9.

951 86 21
                                    

Ezra's POV

Widi dan Jon.

Mereka duduk bersila di depan gue, saling melempar senyum dan tatapan penuh cinta yang sampai sekarang masih bikin gue merinding karena mereka sama-sama cowok.

Tapi mereka itu cute.

Mereka kelihatan jauh lebih romantis dari pasangan heteroseksual.

Ngeliat bagaimana Jon memperlakukan Widi, gue kayaknya salah menilai cowok ini. Walaupun waktu ketemu pertama kali mukanya ganteng-ganteng judes kayak Terminator, sebenarnya dia pribadi yang dewasa, hangat, dan lembut. Kalau dia normal, pasti banyak cewek yang ngantri.

Widi tetaplah Widi. Gak ada yang berubah dari saat gue pikir dia cowok normal sampai sekarang dia ngaku kalau dirinya gay. Semua kebaikannya gak ada yang palsu. Plus, gue baru tahu kalau dia cengeng dan manja.

Mereka lain dari gambaran cowok gay yang sering gue baca atau lihat di media. Agresif lah, ngondek lah, bahkan dicap murahan.

Mereka santun. Mereka terlihat normal.

Dalam cinta mereka ada sesuatu yang mungkin gak bakal gue pahami sebagai cowok normal. Sesuatu yang indah yang cuma bisa mereka pahami sendiri. Gue gak berhak menghakimi mereka, karena gue gak tau apa-apa.

Dan gue penasaran, gimana sih caranya mereka bisa bersama?

Jujur, ya. Ngeliat hubungan mereka bikin kondisi gue yang masih melajang makin terasa menyakitkan.

Gue udah stop ngejar Arin. Gue mau move on dari dia.

Oh gue ingat sebuah artikel gila di internet, "Kalau sebagai cowok single kamu selalu gagal mengejar cinta cewek yang kamu suka, gak usah putus asa. Mungkin aja jodohmu jenis kelaminnya sama dengan kamu."

*****

"Jadi, gimana awalnya kalian bisa ketemu?" tanya Ezra.

Saat itu sudah pukul satu pagi. Mereka belum tidur karena kejadian tadi. Ezra sudah mendapat gelas es susu cokelat keduanya. Widi dan Jon menghangatkan diri dengan teh lemon dan madu.

"Ibuku dulu asisten rumah tangga, kerja di rumah keluarga Walter." Widi memulai ceritanya sambil tersenyum malu. "Aku bukan orang punya, jadi aku bantu ibu kerja. Nyapu halaman, cuci mobil, apa aja deh."

"Wait! Gue gak tanya profesi lo sebelum ini!" Ezra menyela.

"Dengerin dulu sih," kata Widi setengah membentak. "Tadi sampai mana ya? Oh iya! Aku kerja di keluarga Walter. Dulu aku pikir Ibu dan Pak Walter gak punya anak. Soalnya mereka selalu berdua di rumah itu."

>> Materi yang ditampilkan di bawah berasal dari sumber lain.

-- ==== Sys2Proof/Laws/PathFrames.lean ====
section
/-! SUPPORT. What the operations of the request path, the journal, the status writer and the timebase keep and mark. -/

namespace Sys2Proof.Machine

/-! Changes that show in no image word. -/

/-- A change that keeps every part an image word is read from shows nowhere. -/
theorem shown_same {s t : State} (hf : t.faces = s.faces) (he : t.ownWriteErrors = s.ownWriteErrors)
    (hd : t.decoder = s.decoder) (ha : t.attention = s.attention) (hj : t.journal = s.journal)
    (hq : t.eventQueue = s.eventQueue) (w : ImageWord) : shown t w = shown s w := by
  apply shown_part (ws := []) hf _ (by simp)
  intro i _
  unfold partShown
  rw [he, hd, ha, hj, hq]

theorem tracks_same {s t : State} (hf : t.faces = s.faces) (he : t.ownWriteErrors = s.ownWriteErrors)
    (hd : t.decoder = s.decoder) (ha : t.attention = s.attention) (hj : t.journal = s.journal)
    (hq : t.eventQueue = s.eventQueue) (hk : t.dirty = s.dirty) : TracksImage s t :=
  (marksExactly_of hk (shown_same hf he hd ha hj hq)).tracks

/-! What every command but those that say so keeps. -/

/-- The two states have the same control window, reset line and queue of commands. -/
structure KeepsPins (s t : State) : Prop where
  porstAsserted : t.porstAsserted = s.porstAsserted
  windowBase : t.windowBase = s.windowBase
  pending : t.pending = s.pending

theorem KeepsPins.refl (s : State) : KeepsPins s s := ⟨rfl, rfl, rfl⟩

theorem KeepsPins.trans {s t u : State} (h : KeepsPins s t) (k : KeepsPins t u) : KeepsPins s u :=
  ⟨k.1.trans h.1, k.2.trans h.2, k.3.trans h.3⟩

theorem KeepsPath.pins {s t : State} (h : KeepsPath s t) : KeepsPins s t := ⟨h.porstAsserted, h.windowBase, h.pending⟩

/-- An operation of the part that keeps the pins and the time count, and marks what it shows in. -/
structure Accounted (g : State → State) : Prop where
  pins : ∀ s, KeepsPins s (g s)
  time : ∀ s, (g s).timeCount = s.timeCount
  tracks : ∀ s, TracksImage s (g s)

theorem Confined.accounted {fs : List (Fin 4)} {g : State → State} (h : Confined fs g) : Accounted g :=
  ⟨fun s => (h.path s).pins, fun s => (h.path s).timeCount, h.tracks⟩

theorem Accounted.comp {g k : State → State} (hg : Accounted g) (hk : Accounted k) : Accounted fun s => g (k s) :=
  ⟨fun s => (hk.pins s).trans (hg.pins _), fun s => (hg.time _).trans (hk.time s), fun s => (hk.tracks s).trans (hg.tracks _)⟩

theorem accounted_id : Accounted fun s => s := ⟨KeepsPins.refl, fun _ => rfl, TracksImage.refl⟩

/-- A change of the request path's lists alone. -/
theorem accounted_path {g : State → State} (hp : ∀ s, KeepsPins s (g s)) (ht : ∀ s, (g s).timeCount = s.timeCount)
    (hf : ∀ s, (g s).faces = s.faces) (he : ∀ s, (g s).ownWriteErrors = s.ownWriteErrors)
    (hd : ∀ s, (g s).decoder = s.decoder) (ha : ∀ s, (g s).attention = s.attention) (hj : ∀ s, (g s).journal = s.journal)
    (hq : ∀ s, (g s).eventQueue = s.eventQueue) (hk : ∀ s, (g s).dirty = s.dirty) : Accounted g :=
  ⟨hp, ht, fun s => tracks_same (hf s) (he s) (hd s) (ha s) (hj s) (hq s) (hk s)⟩

/-! Acceptance. -/

theorem confined_handWord (c : ControlWord) (w : Word) : Confined allFaces (handWord c w) := by
  cases c
  · exact (confined_takeHead _).toAll
  · exact confined_takeBody _
  · exact (effect_takeAck _ _ _).toAll
  · exact (effect_offerConsumed _).toAll

theorem confined_handOn (r : Request) (c : RequestClass) : Confined allFaces (handOn r c) := by
  cases c
  · exact confined_same
  · exact confined_handWord _ _
  · exact (effect_raiseEvent _ _ _ _ _).confined
  · exact confined_same
  · exact confined_same

theorem confined_latchIfFrameStart (c : RequestClass) : Confined allFaces (latchIfFrameStart c) := by
  unfold latchIfFrameStart
  split
  · exact (effect_latch _).toAll
  · exact confined_same

theorem confined_superviseIfFrameStart (c : RequestClass) : Confined allFaces (superviseIfFrameStart c) := by
  unfold superviseIfFrameStart
  split
  · exact (effect_superviseFrameStart _).toAll
  · exact confined_same

theorem accounted_enterRequest (r : Request) (c : RequestClass) (k : Option ScaleContext) : Accounted (enterRequest r c k) := by
  apply accounted_path <;> intro s
  · exact ⟨rfl, rfl, rfl⟩
  all_goals rfl

theorem accounted_acceptAs (r : Request) (c : RequestClass) (s : State) :
    KeepsPins s (acceptAs r c s) ∧ (acceptAs r c s).timeCount = s.timeCount ∧ TracksImage s (acceptAs r c s) := by
  unfold acceptAs
  dsimp only
  have a := (confined_latchIfFrameStart c).accounted
  have b := (confined_superviseIfFrameStart c).accounted
  have d := accounted_enterRequest r c (contextOf c (latchIfFrameStart c s))
  have e := (confined_handOn r c).accounted
  have k := e.comp (d.comp (b.comp a))
  exact ⟨k.pins s, k.time s, k.tracks s⟩

theorem accounted_acceptRequest (r : Request) : Accounted (acceptRequest r) :=
  ⟨fun s => (accounted_acceptAs r _ s).1, fun s => (accounted_acceptAs r _ s).2.1, fun s => (accounted_acceptAs r _ s).2.2⟩

theorem accounted_setWaiting (rs : List Request) : Accounted fun s => { s with cportWaiting := rs } := by
  apply accounted_path <;> intro s
  · exact ⟨rfl, rfl, rfl⟩
  all_goals rfl

theorem accounted_acceptFrom (rs : List Request) : Accounted (acceptFrom rs) := by
  induction rs with
  | nil => exact accounted_setWaiting []
  | cons r rest ih =>
    have a := ih.comp (accounted_acceptRequest r)
    have b := accounted_setWaiting (r :: rest)
    refine ⟨fun s => ?_, fun s => ?_, fun s => ?_⟩ <;> rw [acceptFrom] <;> split
    · exact a.pins s
    · exact b.pins s
    · exact a.time s
    · exact b.time s
    · exact a.tracks s
    · exact b.tracks s

theorem accounted_acceptWaiting : Accounted acceptWaiting :=
  ⟨fun s => (accounted_acceptFrom _).pins s, fun s => (accounted_acceptFrom _).time s, fun s => (accounted_acceptFrom _).tracks s⟩

theorem accounted_offerRequest (r : Request) : Accounted (offerRequest r) := by
  refine ⟨fun s => ?_, fun s => ?_, fun s => ?_⟩ <;> unfold offerRequest <;> split
  · exact accounted_id.pins s
  · exact (accounted_acceptFrom _).pins s
  · rfl
  · exact (accounted_acceptFrom _).time s
  · exact TracksImage.refl s
  · exact (accounted_acceptFrom _).tracks s

theorem accounted_takeResponse : Accounted takeResponse := by
  refine ⟨fun s => ?_, fun s => ?_, fun s => ?_⟩ <;> unfold takeResponse <;> split
  · exact KeepsPins.refl s
  · exact ⟨rfl, rfl, rfl⟩
  · rfl
  · rfl
  · exact TracksImage.refl s
  · exact tracks_same rfl rfl rfl rfl rfl rfl rfl

theorem accounted_issueGrant (g : Grant) : Accounted (issueGrant g) := by
  cases g
  · apply accounted_path <;> intro s
    · exact ⟨rfl, rfl, rfl⟩
    all_goals rfl
  · apply accounted_path <;> intro s
    · exact ⟨rfl, rfl, rfl⟩
    all_goals rfl
  · exact accounted_id

theorem accounted_grantBeat : Accounted grantBeat := by
  refine ⟨fun s => ?_, fun s => ?_, fun s => ?_⟩ <;> unfold grantBeat <;> split
  · exact (accounted_issueGrant _).pins s
  · exact KeepsPins.refl s
  · exact (accounted_issueGrant _).time s
  · rfl
  · exact (accounted_issueGrant _).tracks s
  · exact TracksImage.refl s

/-! Memory responses. -/

theorem confined_countOwnWriteError (st : Status) : Confined [] (countOwnWriteError st) := by
  cases st
  · exact confined_same
  · show Confined [] fun s => touch [generationWord] (fun s => { s with ownWriteErrors := satSucc Config.max16 s.ownWriteErrors }) s
    apply confined_touch_part
    · intro s; constructor <;> rfl
    · intro s; rfl
    · intro a b h; obtain ⟨d, rfl⟩ := h.exists; rfl
    · intro s; rfl
    · intro s i hi
      match i with
      | 0 => exact absurd (by simp [partWord, generationWord]) hi
      | 1 | 2 | 3 | 4 | 5 | 6 | 7 => rfl
  · exact confined_same

theorem confined_dropRecord : Confined [] fun s : State => { s with journal := { s.journal with inProgress := none } } where
  path s := by constructor <;> rfl
  faces s x _ := rfl
  tracks s := by
    refine MarksExactly.tracks (marksExactly_of rfl fun w => ?_)
    exact shown_part (ws := []) rfl (fun i _ => by fin_cases i <;> rfl) (by simp)
  blind a b h := by obtain ⟨d, rfl⟩ := h.exists; rfl

theorem confined_completeRecord (n : BitVec 16) : Confined [] (completeRecord n) := by
  refine Confined.choose (c := fun s => s.journal)
    (op := fun j s =>
      match j.inProgress with
      | none => s
      | some r =>
        if r.sequence = n then
          if r.superseded then { s with journal := { s.journal with inProgress := none } }
          else raiseThreshold j.fill (changeJournal (fun j => { j with inProgress := none, produced := j.produced + 1 }) s)
        else s)
    (fun j => ?_) fun _ _ => rfl
  cases j.inProgress with
  | none => exact confined_same
  | some r =>
    dsimp only
    by_cases h : r.sequence = n
    · simp only [if_pos h]
      by_cases e : r.superseded
      · simp only [if_pos e]; exact confined_dropRecord
      · simp only [if_neg e]; exact ((effect_raiseThreshold _).comp (effect_changeJournal _)).confined
    · simp only [if_neg h]; exact confined_same

theorem confined_completeOwnWrite (o : Origin) (st : Status) : Confined [] (completeOwnWrite o st) := by
  unfold completeOwnWrite
  cases o with
  | status w => exact confined_countOwnWriteError st
  | journal n header =>
    cases header
    · exact confined_countOwnWriteError st
    · exact (confined_completeRecord n).comp (confined_countOwnWriteError st)

theorem accounted_takeMemoryResponse (st : Status) (data : Word) : Accounted (takeMemoryResponse st data) := by
  refine ⟨fun s => ?_, fun s => ?_, fun s => ?_⟩ <;> unfold takeMemoryResponse <;> split
  · exact KeepsPins.refl s
  · exact ⟨rfl, rfl, rfl⟩
  · rename_i rest _; exact KeepsPins.trans (t := { s with inFlight := rest }) ⟨rfl, rfl, rfl⟩ ((confined_completeOwnWrite _ _).path _).pins
  · rfl
  · rfl
  · exact ((confined_completeOwnWrite _ _).path _).timeCount
  · exact TracksImage.refl s
  · exact tracks_same rfl rfl rfl rfl rfl rfl rfl
  · rename_i rest _; exact TracksImage.trans (t := { s with inFlight := rest }) (tracks_same rfl rfl rfl rfl rfl rfl rfl) ((confined_completeOwnWrite _ _).tracks _)

/-! The journal and the status writer. -/

theorem tracks_enqueueRecord (e : EventEntry) (s : State) : TracksImage s (enqueueRecord e s) := by
  refine (marksExactly_of rfl fun w => ?_).tracks
  exact shown_part (ws := []) rfl (fun i _ => by fin_cases i <;> rfl) (by simp)

theorem keepsPins_enqueueRecord (e : EventEntry) (s : State) : KeepsPins s (enqueueRecord e s) := ⟨rfl, rfl, rfl⟩

theorem tracks_dequeueEvent (rest : List EventEntry) (s : State) :
    TracksImage s (touch [partWord 7] (fun s => { s with eventQueue := rest }) s) := by
  refine (marksExactly_touch rfl fun w hw => ?_).tracks
  refine shown_part (s := s) (t := { s with eventQueue := rest }) rfl (fun i hi => ?_) hw
  match i with
  | 7 => exact absurd (by simp) hi
  | 0 | 1 | 2 | 3 | 4 | 5 | 6 => rfl

theorem accounted_journalEnqueue : Accounted journalEnqueue := by
  refine ⟨fun s => ?_, fun s => ?_, fun s => ?_⟩ <;> unfold journalEnqueue <;> split <;> try split
  · exact (keepsPins_enqueueRecord _ _).trans ((effect_changeJournal _).path _).pins
  · split
    · exact KeepsPins.refl s
    · rename_i e _ _; exact (keepsPins_enqueueRecord e s).trans ⟨rfl, rfl, rfl⟩
  · exact KeepsPins.refl s
  · rfl
  · split <;> rfl
  · rfl
  · exact (tracks_enqueueRecord _ s).trans ((effect_changeJournal _).tracks _)
  · split
    · exact TracksImage.refl s
    · exact (tracks_enqueueRecord _ s).trans (tracks_dequeueEvent _ _)
  · exact TracksImage.refl s

theorem shown_enqueueImageWord (v : ImageWord) (s : State) (w : ImageWord) : shown (enqueueImageWord v s) w = shown s w :=
  shown_same rfl rfl rfl rfl rfl rfl w

theorem shown_takeDirty (v : ImageWord) (s : State) (w : ImageWord) : shown (takeDirty v s) w = shown s w := by
  unfold takeDirty
  dsimp only
  split <;> exact shown_same rfl rfl rfl rfl rfl rfl w

theorem keepsPins_takeDirty (v : ImageWord) (s : State) : KeepsPins s (takeDirty v s) := by
  unfold takeDirty
  dsimp only
  split <;> exact ⟨rfl, rfl, rfl⟩

theorem takeDirty_timeCount (v : ImageWord) (s : State) : (takeDirty v s).timeCount = s.timeCount := by
  unfold takeDirty
  dsimp only
  split <;> rfl

/-- The status writer's turn shows in no image word: it changes the dirty set and the generation count alone. -/
theorem shown_statusEnqueue (s : State) (w : ImageWord) : shown (statusEnqueue s) w = shown s w := by
  unfold statusEnqueue
  split
  · split
    · exact shown_same rfl rfl rfl rfl rfl rfl w
    · split
      · rfl
      · exact (shown_enqueueImageWord _ _ w).trans (shown_takeDirty _ _ w)
  · rfl

theorem keepsPins_statusEnqueue (s : State) : KeepsPins s (statusEnqueue s) ∧ (statusEnqueue s).timeCount = s.timeCount := by
  unfold statusEnqueue
  split
  · split
    · exact ⟨⟨rfl, rfl, rfl⟩, rfl⟩
    · split
      · exact ⟨KeepsPins.refl s, rfl⟩
      · exact ⟨(keepsPins_takeDirty _ s).trans ⟨rfl, rfl, rfl⟩, takeDirty_timeCount _ s⟩
  · exact ⟨KeepsPins.refl s, rfl⟩

/-! The timebase. -/

/-- A fold of confined operations over a list of parts. -/
theorem confined_parts (due : Bool) (l : List TickPart) : Confined allFaces fun s => l.foldl (tickPart due) s :=
  Confined.foldl (fun p => (effect_tickPart due p).confined) l

theorem confined_epochFaces (l : List (Fin 4)) : Confined allFaces fun s => l.foldl (fun s f => epochFace f s) s :=
  Confined.foldl (op := fun s f => epochFace f s) (fun f => (effect_epochFace f).toAll) l

theorem accounted_runTick (order : List TickPart) : Accounted (runTick order) :=
  ⟨fun s => KeepsPins.trans (t := countTick s) ⟨rfl, rfl, rfl⟩ ((confined_parts _ _).path _).pins,
   fun _ => ((confined_parts _ _).path _).timeCount,
   fun s => TracksImage.trans (t := countTick s) (tracks_same rfl rfl rfl rfl rfl rfl rfl) ((confined_parts _ _).tracks _)⟩

theorem accounted_runEpoch (order : List (Fin 4)) : Accounted (runEpoch order) :=
  ⟨fun s => KeepsPins.trans (t := { s with epochTimer := epochPeriod s.epochSelect }) ⟨rfl, rfl, rfl⟩ ((confined_epochFaces _).path _).pins,
   fun _ => ((confined_epochFaces _).path _).timeCount,
   fun s => TracksImage.trans (t := { s with epochTimer := epochPeriod s.epochSelect }) (tracks_same rfl rfl rfl rfl rfl rfl rfl)
    ((confined_epochFaces _).tracks _)⟩

theorem runMillisecond_pins (order : List TickPart) (s : State) : KeepsPins s (runMillisecond order s) := by
  unfold runMillisecond
  dsimp only
  split
  · exact KeepsPins.trans (t := { s with timeCount := s.timeCount + 1 }) ⟨rfl, rfl, rfl⟩ ((accounted_runTick order).pins _)
  · exact ⟨rfl, rfl, rfl⟩

theorem runMillisecond_tracks (order : List TickPart) (s : State) : TracksImage s (runMillisecond order s) := by
  unfold runMillisecond
  dsimp only
  split
  · exact TracksImage.trans (t := { s with timeCount := s.timeCount + 1 }) (tracks_same rfl rfl rfl rfl rfl rfl rfl)
      ((accounted_runTick order).tracks _)
  · exact tracks_same rfl rfl rfl rfl rfl rfl rfl

end Sys2Proof.Machine
end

"Orang tuaku tinggal di sana untuk mengurus pekerjaan mereka. Aku tinggal dengan nenekku di Amerika Serikat," tambah Jon sebelum menyesap tehnya.

"Ya. Suatu hari, Ibu Walter bilang anaknya datang berkunjung untuk liburan. Tapi beberapa hari aku gak lihat ada tanda-tanda penghuni baru." Lanjutnya, "Waktu itu sore hari, Ibu Walter suruh aku ajak anaknya jalan-jalan naik sepeda. Aku deg-degan banget karena kita gak pernah kenal sebelumnya."

"Terus?"

"Ternyata dia ganteng banget! Ya ampun, Zra. Jon muda ganteng banget!" Widi jadi gemas sendiri, ia senyum-senyum mengingat wajah Jon saat pertama bertemu. "Dan di situ aku pikir, aku jatuh cinta sama dia."

Jon dan Ezra memandang aneh pada Widi yang terhanyut dalam kenangannya sendiri. Kemudian Ezra menyadari sesuatu ...

"Tunggu! Kalau kamu jatuh cinta sama dia, berarti kamu udah tahu kalau kamu itu gay?!"

"Iya. Kamu jangan tanya kapan aku mulai suka sama cowok, karena aku juga gak tau. Perasaan tertarik sama cowok semakin besar sejak aku SMP. Di kelas dua SMP, aku baru tahu istilah gay, itu bukan hal yang normal dan dosa. Jadi aku sembunyikan keadaanku."